Task instructions - Your answer should consist of the lines in the data below that contain "show".

(Collected data)
———
/-- Without such a difference the bits above `depth` are all counted (40_keystream.md R102). -/
theorem le_lo32_agree (hd : d ≤ 32) (h : ∀ k, d ≤ k → k < 32 → old.getLsbD k = new.getLsbD k) :
    32 - d ≤ lo32 (~~~(old ^^^ new)) :=
  le_leadingOnes _ 32 (32 - d) (by omega) fun j hj hlt => (getLsbD_agree hlt).2 (h j (by omega) hlt)

/-- Leaves before the last one have fewer trailing ones than levels (40_keystream.md R115). -/
theorem trailingOnes_lt_depth (p : Word) (hd : d ≤ 32) (h : p &&& maskOf d ≠ maskOf d) : trailingOnes p < d := by
  by_contra hge
  refine h (BitVec.eq_of_toNat_eq ?_)
  rw [and_maskOf_toNat p d hd, maskOf_toNat d hd, mod_two_pow_of_le_trailingOnes p (by omega)]

/-- The next leaf differs first at the level of the zero above the trailing ones (40_keystream.md R115). -/
theorem divergence_add_one (p : Word) (hd : d ≤ 32) (h : trailingOnes p < d) :
    divergence p (p + 1#32) d = d - 1 - trailingOnes p := by
  obtain ⟨habove, hzero, hone⟩ := getLsbD_add_one p (by omega)
  have hlo : lo32 (~~~(p ^^^ (p + 1#32))) = 31 - trailingOnes p := by
    refine lo32_eq_of_bits _ (by omega) (fun k hk hlt => ?_) ?_
    · exact (getLsbD_agree hlt).2 (habove k (by omega)).symm
    · rw [show 31 - (31 - trailingOnes p) = trailingOnes p by omega, Bool.eq_false_iff, ne_eq,
        getLsbD_agree (by omega), hzero, hone]
      exact Bool.false_ne_true
  rw [divergence, hlo]
  omega

/-- The number of trailing ones is read off the low bits. -/
theorem trailingOnes_eq_iff (p : Word) {t : Nat} (ht : t < 32) :
    trailingOnes p = t ↔ p.toNat % 2 ^ (t + 1) = 2 ^ t - 1 := by
  constructor
  · rintro rfl
    exact mod_two_pow_trailingOnes p ht
  · intro h
    have hbit (j : Nat) (hj : j ≤ t) : p.getLsbD j = decide (j < t) := by
      rw [← BitVec.testBit_toNat, ← Nat.testBit_two_pow_sub_one, ← h, Nat.testBit_mod_two_pow,
        decide_eq_true (show j < t + 1 by omega), Bool.true_and]
    obtain ⟨-, hones, hzero⟩ := trailingOnesFrom_spec p 32 (le_refl 32)
    rw [← trailingOnes] at hones hzero
    obtain hlt | heq | hgt := Nat.lt_trichotomy (trailingOnes p) t
    · have hend : p.getLsbD (trailingOnes p) = false := by simpa using hzero (by omega)
      simp [hbit _ hlt.le, hlt] at hend
    · exact heq
    · have hone := hones t (by omega) (by omega)
      simp [hbit t le_rfl] at hone

end

/-- Settles O27: `lo32` of the agreeing bits ends at the highest bit in which the paths differ. -/
theorem divergenceIsTheFirstDifferingLevel : Obligations.DivergenceIsTheFirstDifferingLevel := by
  refine ⟨lo32_spec, by decide, fun x hx => lo32_eq_of_bits x (by decide) (by omega) hx, ?_⟩
  intro old new d _ hd
  refine ⟨not_xor_eq_agree old new, ?_, divergence_le old new d hd, ?_, ?_⟩
  · unfold divergence
    omega
  · rintro ⟨k, hdk, hk, hne⟩
    have hlt := lo32_agree_lt hdk hk hne
    exact ⟨hlt, Nat.sub_eq_zero_of_le (by omega)⟩
  · intro hsame
    have hge := le_lo32_agree hd hsame
    have hdiv : divergence old new d = lo32 (~~~(old ^^^ new)) - (32 - d) := rfl
    refine ⟨fun i hi => divergence_agree old new d _ (by omega) (by omega) (by omega), fun hlt => ?_⟩
    obtain ⟨-, -, hend⟩ := lo32_spec (~~~(old ^^^ new))
    have hbit : d - 1 - divergence old new d = 31 - lo32 (~~~(old ^^^ new)) := by omega
    rw [hbit, ne_eq, ← getLsbD_agree (by omega), hend (by omega)]
    exact Bool.false_ne_true

/-- Settles O28: the advance turns bits `t` to 0, which are those of the last `t + 1` levels. -/
theorem sequentialAdvanceCost : Obligations.SequentialAdvanceCost := by
  intro p d h1 hd hlast
  have ht := trailingOnes_lt_depth p hd hlast
  have hdiv := divergence_add_one p hd ht
  refine ⟨ht, hdiv, by omega, ?_⟩
  have hfull := trailingOnes_eq_iff p (show d - 1 < 32 by omega)
  rw [Nat.sub_add_cancel h1] at hfull
  rw [← BitVec.toNat_inj, and_maskOf_toNat p d hd, maskOf_toNat (d - 1) (by omega), ← hfull]
  omega

end Sys2Proof.Machine
end

section
/-! SUPPORT. What each command's dispatch leaves (40_keystream.md R101, R103, R108 to R112; 42_control.md R172,
R173). -/

namespace Sys2Proof.Machine

open Sys2Proof.Expected

section
variable {s t : State}

/-- What `finish` leaves, field by field (42_control.md R173). -/
theorem State.finish_eq_finished (s : State) : s.finish = finished s := by
  unfold State.finish finished
  split
  · rfl
  · next ho => rw [Bool.eq_false_iff.2 ho]

/-- In READY and EXHAUSTED the body of a keystream command runs (60_exceptions.md R185). -/
theorem State.ifConfigured_of_hasInstance (hi : HasInstance s) (body : State → State) :
    s.ifConfigured body = body s := by
  obtain ⟨hst, -⟩ | ⟨hst, -⟩ | ⟨-, hb⟩ := s.ifConfigured_cases body
  · simp [HasInstance, hst] at hi
  · simp [HasInstance, hst] at hi
  · exact hb

/-! The dispatch of each command. -/

theorem exec_create_bad {p : Pending} (hp : s.pend = some p) {d : Nat} (hd : d = 0 ∨ 32 < d) :
    exec (.create d) s = .next (s.raise .configError) := by
  simp only [exec, execCreate, hp]
  exact if_pos hd
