end Sys2Proof
end

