-- ==== Sys2Proof/Machine/Regs.lean ====
section
/-! DEFINITION. The names of the registers and fields, as the register tables of spec/ write them:
`R.<REGISTER>.addr` is a register's part address and `R.<REGISTER>.<FIELD>` a field of it. An index of a name
is the index of the table (d a die, c a local channel, h a head, and so on). A field that bears its register's
name is called `value`. -/

namespace Sys2Proof.Machine

/-- A field of a register: the part address of its register, its lowest bit and its width. -/
structure Field where
  addr : Nat
  lo : Nat
  w : Nat
  deriving DecidableEq, Repr

/-- Lanes 0 to 11 are the trunk's (R276); lanes 12 to 15 stand for causeway lanes 0 to 3, laid out alike (R299). -/
def R.laneBase (l : Nat) : Nat := if l < 12 then 0x20000 + 0x100 * l else 0x28000 + 0x100 * (l - 12)

/-- DIE_ID, 01_architecture.md R27. -/
def R.DIE_ID.addr (d : Nat) : Nat := 0x1000000 * d + 0x0
def R.DIE_ID.DIE_NUM (d : Nat) : Field := ⟨(R.DIE_ID.addr d), 0, 4⟩
def R.DIE_ID.VARIANT (d : Nat) : Field := ⟨(R.DIE_ID.addr d), 4, 4⟩
def R.DIE_ID.DIES_PRESENT (d : Nat) : Field := ⟨(R.DIE_ID.addr d), 8, 8⟩
def R.DIE_ID.REV (d : Nat) : Field := ⟨(R.DIE_ID.addr d), 16, 8⟩

/-- PACE_STATUS, 01_architecture.md R27. -/
def R.PACE_STATUS.addr (d : Nat) : Nat := 0x1000000 * d + 0x4
def R.PACE_STATUS.PACE_NOW (d : Nat) : Field := ⟨(R.PACE_STATUS.addr d), 0, 10⟩
def R.PACE_STATUS.PACE_MIN (d : Nat) : Field := ⟨(R.PACE_STATUS.addr d), 10, 10⟩
def R.PACE_STATUS.RING_FAULT (d : Nat) : Field := ⟨(R.PACE_STATUS.addr d), 20, 4⟩
def R.PACE_STATUS.PACE_VALID (d : Nat) : Field := ⟨(R.PACE_STATUS.addr d), 24, 1⟩
def R.PACE_STATUS.PACE_LOW (d : Nat) : Field := ⟨(R.PACE_STATUS.addr d), 25, 1⟩

/-- PACE_CFG, 01_architecture.md R27. -/
def R.PACE_CFG.addr (d : Nat) : Nat := 0x1000000 * d + 0x8
def R.PACE_CFG.PACE_LOW_THR (d : Nat) : Field := ⟨(R.PACE_CFG.addr d), 0, 10⟩
def R.PACE_CFG.PACE_DWELL (d : Nat) : Field := ⟨(R.PACE_CFG.addr d), 10, 2⟩
def R.PACE_CFG.PACE_MIN_RESTART (d : Nat) : Field := ⟨(R.PACE_CFG.addr d), 12, 1⟩

/-- FAB_STATUS, 01_architecture.md R27. -/
def R.FAB_STATUS.addr : Nat := 0xC
def R.FAB_STATUS.DIES_DARK : Field := ⟨R.FAB_STATUS.addr, 0, 8⟩
def R.FAB_STATUS.UNMAPPED : Field := ⟨R.FAB_STATUS.addr, 16, 1⟩

/-- PART_PACE, 01_architecture.md R27. -/
def R.PART_PACE.addr : Nat := 0x10
def R.PART_PACE.value : Field := ⟨R.PART_PACE.addr, 0, 10⟩

/-- FAB_UNMAPPED_ADDR_LO, 01_architecture.md R27. -/
def R.FAB_UNMAPPED_ADDR_LO.addr : Nat := 0x14
def R.FAB_UNMAPPED_ADDR_LO.UNMAPPED_ADDR_LO : Field := ⟨R.FAB_UNMAPPED_ADDR_LO.addr, 0, 32⟩

/-- FAB_UNMAPPED_ADDR_HI, 01_architecture.md R27. -/
def R.FAB_UNMAPPED_ADDR_HI.addr : Nat := 0x18
def R.FAB_UNMAPPED_ADDR_HI.UNMAPPED_ADDR_HI : Field := ⟨R.FAB_UNMAPPED_ADDR_HI.addr, 0, 8⟩
def R.FAB_UNMAPPED_ADDR_HI.UNMAPPED_REQ : Field := ⟨R.FAB_UNMAPPED_ADDR_HI.addr, 8, 8⟩

/-- FAB_UNMAPPED_COUNT, 01_architecture.md R27. -/
def R.FAB_UNMAPPED_COUNT.addr : Nat := 0x1C
def R.FAB_UNMAPPED_COUNT.UNMAPPED_COUNT : Field := ⟨R.FAB_UNMAPPED_COUNT.addr, 0, 32⟩

/-- CH_CFG, 02_channels_and_time.md R42. -/
def R.CH_CFG.addr (d c : Nat) : Nat := 0x1000000 * d + 0x10000 + 0x40 * c
def R.CH_CFG.CH_EN (d c : Nat) : Field := ⟨(R.CH_CFG.addr d c), 0, 1⟩
def R.CH_CFG.TERM (d c : Nat) : Field := ⟨(R.CH_CFG.addr d c), 1, 2⟩
def R.CH_CFG.INV (d c : Nat) : Field := ⟨(R.CH_CFG.addr d c), 3, 1⟩
def R.CH_CFG.WALK_EN (d c : Nat) : Field := ⟨(R.CH_CFG.addr d c), 4, 1⟩

/-- CH_THR, 02_channels_and_time.md R42. -/
def R.CH_THR.addr (d c : Nat) : Nat := 0x1000000 * d + 0x10004 + 0x40 * c
def R.CH_THR.THR_LO (d c : Nat) : Field := ⟨(R.CH_THR.addr d c), 0, 10⟩
def R.CH_THR.THR_HI (d c : Nat) : Field := ⟨(R.CH_THR.addr d c), 16, 10⟩

/-- CH_OFS, 02_channels_and_time.md R42. -/
def R.CH_OFS.addr (d c : Nat) : Nat := 0x1000000 * d + 0x10008 + 0x40 * c
def R.CH_OFS.OFS_LO (d c : Nat) : Field := ⟨(R.CH_OFS.addr d c), 0, 10⟩
def R.CH_OFS.OFS_HI (d c : Nat) : Field := ⟨(R.CH_OFS.addr d c), 16, 10⟩

/-- CH_DEAD, 02_channels_and_time.md R42. -/
def R.CH_DEAD.addr (d c : Nat) : Nat := 0x1000000 * d + 0x1000C + 0x40 * c
def R.CH_DEAD.REARM (d c : Nat) : Field := ⟨(R.CH_DEAD.addr d c), 0, 8⟩

/-- CH_STATUS, 02_channels_and_time.md R42. -/
def R.CH_STATUS.addr (d c : Nat) : Nat := 0x1000000 * d + 0x10010 + 0x40 * c
def R.CH_STATUS.THR_REJ (d c : Nat) : Field := ⟨(R.CH_STATUS.addr d c), 0, 1⟩
def R.CH_STATUS.FIFO_OVF (d c : Nat) : Field := ⟨(R.CH_STATUS.addr d c), 1, 1⟩
def R.CH_STATUS.STUCK_HIGH (d c : Nat) : Field := ⟨(R.CH_STATUS.addr d c), 2, 1⟩
def R.CH_STATUS.WRITE_REJECTED (d c : Nat) : Field := ⟨(R.CH_STATUS.addr d c), 3, 1⟩

/-- CH_EVT_COUNT, 02_channels_and_time.md R42. -/
def R.CH_EVT_COUNT.addr (d c : Nat) : Nat := 0x1000000 * d + 0x10014 + 0x40 * c
def R.CH_EVT_COUNT.EVT_COUNT (d c : Nat) : Field := ⟨(R.CH_EVT_COUNT.addr d c), 0, 32⟩

/-- CH_DROP_COUNT, 02_channels_and_time.md R42. -/
def R.CH_DROP_COUNT.addr (d c : Nat) : Nat := 0x1000000 * d + 0x10018 + 0x40 * c
def R.CH_DROP_COUNT.DROP_COUNT (d c : Nat) : Field := ⟨(R.CH_DROP_COUNT.addr d c), 0, 32⟩

/-- CH_RUNT_COUNT, 02_channels_and_time.md R42. -/
def R.CH_RUNT_COUNT.addr (d c : Nat) : Nat := 0x1000000 * d + 0x1001C + 0x40 * c
def R.CH_RUNT_COUNT.RUNT_COUNT (d c : Nat) : Field := ⟨(R.CH_RUNT_COUNT.addr d c), 0, 32⟩

/-- CH_WALK, 02_channels_and_time.md R42. -/
def R.CH_WALK.addr (d c j : Nat) : Nat := 0x1000000 * d + 0x14000 + 0x40 * c + 0x4 * j
def R.CH_WALK.E_EVEN (d c j : Nat) : Field := ⟨(R.CH_WALK.addr d c j), 0, 16⟩
def R.CH_WALK.E_ODD (d c j : Nat) : Field := ⟨(R.CH_WALK.addr d c j), 16, 16⟩

/-- TB_STATUS, 02_channels_and_time.md R58. -/
def R.TB_STATUS.addr : Nat := 0x1000
def R.TB_STATUS.LOCKED : Field := ⟨R.TB_STATUS.addr, 0, 1⟩
def R.TB_STATUS.HOLDOVER : Field := ⟨R.TB_STATUS.addr, 1, 1⟩
def R.TB_STATUS.LOCK_LOST : Field := ⟨R.TB_STATUS.addr, 2, 1⟩
def R.TB_STATUS.FREF_PRESENT : Field := ⟨R.TB_STATUS.addr, 3, 1⟩
def R.TB_STATUS.WRITE_REJECTED : Field := ⟨R.TB_STATUS.addr, 4, 1⟩
def R.TB_STATUS.LOCK_LOSS_COUNT : Field := ⟨R.TB_STATUS.addr, 16, 16⟩

/-- DEVTIME_LO, 02_channels_and_time.md R58. -/
def R.DEVTIME_LO.addr : Nat := 0x1004
def R.DEVTIME_LO.value : Field := ⟨R.DEVTIME_LO.addr, 0, 32⟩

/-- DEVTIME_HI, 02_channels_and_time.md R58. -/
def R.DEVTIME_HI.addr : Nat := 0x1008
def R.DEVTIME_HI.value : Field := ⟨R.DEVTIME_HI.addr, 0, 32⟩

/-- POWERED_HOURS, 02_channels_and_time.md R58. -/
def R.POWERED_HOURS.addr : Nat := 0x100C
def R.POWERED_HOURS.value : Field := ⟨R.POWERED_HOURS.addr, 0, 32⟩

/-- ANCHOR_LABEL_LO, 02_channels_and_time.md R58. -/
def R.ANCHOR_LABEL_LO.addr : Nat := 0x1010
def R.ANCHOR_LABEL_LO.LABEL_LO : Field := ⟨R.ANCHOR_LABEL_LO.addr, 0, 32⟩

/-- ANCHOR_LABEL_HI, 02_channels_and_time.md R58. -/
def R.ANCHOR_LABEL_HI.addr : Nat := 0x1014
def R.ANCHOR_LABEL_HI.LABEL_HI : Field := ⟨R.ANCHOR_LABEL_HI.addr, 0, 32⟩

/-- ANCHOR_AT_LO, 02_channels_and_time.md R58. -/
def R.ANCHOR_AT_LO.addr : Nat := 0x1018
def R.ANCHOR_AT_LO.AT_LO : Field := ⟨R.ANCHOR_AT_LO.addr, 0, 32⟩

/-- ANCHOR_AT_HI, 02_channels_and_time.md R58. -/
def R.ANCHOR_AT_HI.addr : Nat := 0x101C
def R.ANCHOR_AT_HI.AT_HI : Field := ⟨R.ANCHOR_AT_HI.addr, 0, 32⟩

/-- ANCHOR_CTL, 02_channels_and_time.md R58. -/
def R.ANCHOR_CTL.addr : Nat := 0x1020
def R.ANCHOR_CTL.ANCHOR_GO : Field := ⟨R.ANCHOR_CTL.addr, 0, 1⟩
def R.ANCHOR_CTL.ANCHOR_DEPTH : Field := ⟨R.ANCHOR_CTL.addr, 1, 4⟩
def R.ANCHOR_CTL.ANCHOR_FULL : Field := ⟨R.ANCHOR_CTL.addr, 5, 1⟩
def R.ANCHOR_CTL.ANCHOR_REPEAT : Field := ⟨R.ANCHOR_CTL.addr, 8, 8⟩
def R.ANCHOR_CTL.ANCHOR_REJ_COUNT : Field := ⟨R.ANCHOR_CTL.addr, 16, 16⟩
———
Completed exercise -
    · rw [show 31 - (31 - trailingOnes p) = trailingOnes p by omega, Bool.eq_false_iff, ne_eq,
        decide_eq_true (show j < t + 1 by omega), Bool.true_and]
  have hfull := trailingOnes_eq_iff p (show d - 1 < 32 by omega)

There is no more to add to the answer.